Collection entries
== Segment start ==

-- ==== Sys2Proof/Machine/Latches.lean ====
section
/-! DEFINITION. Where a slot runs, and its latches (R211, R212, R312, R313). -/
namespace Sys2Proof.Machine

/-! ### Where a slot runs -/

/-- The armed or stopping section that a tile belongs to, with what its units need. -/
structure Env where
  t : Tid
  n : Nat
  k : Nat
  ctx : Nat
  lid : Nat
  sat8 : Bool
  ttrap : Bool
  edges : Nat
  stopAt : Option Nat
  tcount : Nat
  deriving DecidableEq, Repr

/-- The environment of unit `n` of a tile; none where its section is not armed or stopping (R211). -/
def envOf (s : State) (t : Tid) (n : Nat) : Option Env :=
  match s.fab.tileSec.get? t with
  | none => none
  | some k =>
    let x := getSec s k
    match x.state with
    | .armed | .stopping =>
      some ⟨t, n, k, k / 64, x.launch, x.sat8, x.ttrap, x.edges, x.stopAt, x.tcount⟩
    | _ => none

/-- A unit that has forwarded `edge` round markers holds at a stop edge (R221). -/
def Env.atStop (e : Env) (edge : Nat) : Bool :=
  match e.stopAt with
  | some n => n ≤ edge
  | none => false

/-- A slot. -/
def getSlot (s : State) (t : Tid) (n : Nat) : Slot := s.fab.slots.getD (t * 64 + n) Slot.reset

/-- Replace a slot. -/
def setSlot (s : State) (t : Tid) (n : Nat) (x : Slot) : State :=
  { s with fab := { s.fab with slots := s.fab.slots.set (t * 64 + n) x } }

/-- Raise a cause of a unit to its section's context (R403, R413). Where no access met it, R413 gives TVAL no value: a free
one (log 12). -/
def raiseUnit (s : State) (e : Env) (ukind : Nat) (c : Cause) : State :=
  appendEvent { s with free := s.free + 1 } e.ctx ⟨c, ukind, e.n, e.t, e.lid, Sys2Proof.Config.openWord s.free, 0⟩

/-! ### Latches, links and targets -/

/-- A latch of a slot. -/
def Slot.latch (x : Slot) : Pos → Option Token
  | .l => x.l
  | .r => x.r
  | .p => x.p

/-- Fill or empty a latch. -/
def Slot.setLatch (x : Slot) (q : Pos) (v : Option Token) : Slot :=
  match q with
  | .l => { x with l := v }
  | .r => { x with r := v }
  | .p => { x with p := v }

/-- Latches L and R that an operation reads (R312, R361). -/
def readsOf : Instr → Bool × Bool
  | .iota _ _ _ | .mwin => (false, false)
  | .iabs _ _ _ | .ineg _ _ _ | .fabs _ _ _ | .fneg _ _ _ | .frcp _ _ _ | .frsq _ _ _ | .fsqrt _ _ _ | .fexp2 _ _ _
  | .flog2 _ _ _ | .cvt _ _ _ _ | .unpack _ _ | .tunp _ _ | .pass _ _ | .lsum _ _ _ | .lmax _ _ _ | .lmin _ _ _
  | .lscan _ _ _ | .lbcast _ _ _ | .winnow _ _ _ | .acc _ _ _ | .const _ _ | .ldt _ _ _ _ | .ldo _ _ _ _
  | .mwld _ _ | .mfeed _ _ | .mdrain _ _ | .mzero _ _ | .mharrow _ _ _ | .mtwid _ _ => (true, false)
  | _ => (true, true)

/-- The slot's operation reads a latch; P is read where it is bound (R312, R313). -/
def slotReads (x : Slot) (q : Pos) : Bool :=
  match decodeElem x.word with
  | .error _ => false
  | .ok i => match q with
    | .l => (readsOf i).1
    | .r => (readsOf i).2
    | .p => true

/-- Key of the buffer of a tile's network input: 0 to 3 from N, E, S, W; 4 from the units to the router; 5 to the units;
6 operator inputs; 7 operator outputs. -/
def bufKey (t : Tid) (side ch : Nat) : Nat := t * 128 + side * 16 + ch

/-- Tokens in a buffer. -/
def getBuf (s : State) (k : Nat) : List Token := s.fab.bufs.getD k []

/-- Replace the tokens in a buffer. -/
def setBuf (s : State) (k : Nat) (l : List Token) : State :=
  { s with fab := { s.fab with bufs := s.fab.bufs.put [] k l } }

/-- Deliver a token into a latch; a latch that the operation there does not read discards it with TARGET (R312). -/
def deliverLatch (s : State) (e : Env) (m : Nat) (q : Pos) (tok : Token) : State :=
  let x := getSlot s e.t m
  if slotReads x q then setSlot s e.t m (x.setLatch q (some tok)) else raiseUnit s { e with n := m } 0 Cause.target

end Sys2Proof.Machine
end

== Segment end ==

■ **INSTRUCTIONS FOR THE TASK**
All that is needed is the opening run of the data, given again exactly: please include every line from the first through the line with "let x := getSec s k", both ends kept.

■ **RESULT**
-- ==== Sys2Proof/Machine/Latches.lean ====
section
/-! DEFINITION. Where a slot runs, and its latches (R211, R212, R312, R313). -/
namespace Sys2Proof.Machine

/-! ### Where a slot runs -/

/-- The armed or stopping section that a tile belongs to, with what its units need. -/
structure Env where
  t : Tid
  n : Nat
  k : Nat
  ctx : Nat
  lid : Nat
  sat8 : Bool
  ttrap : Bool
  edges : Nat
  stopAt : Option Nat
  tcount : Nat
  deriving DecidableEq, Repr

/-- The environment of unit `n` of a tile; none where its section is not armed or stopping (R211). -/
def envOf (s : State) (t : Tid) (n : Nat) : Option Env :=
  match s.fab.tileSec.get? t with
  | none => none
  | some k =>
    let x := getSec s k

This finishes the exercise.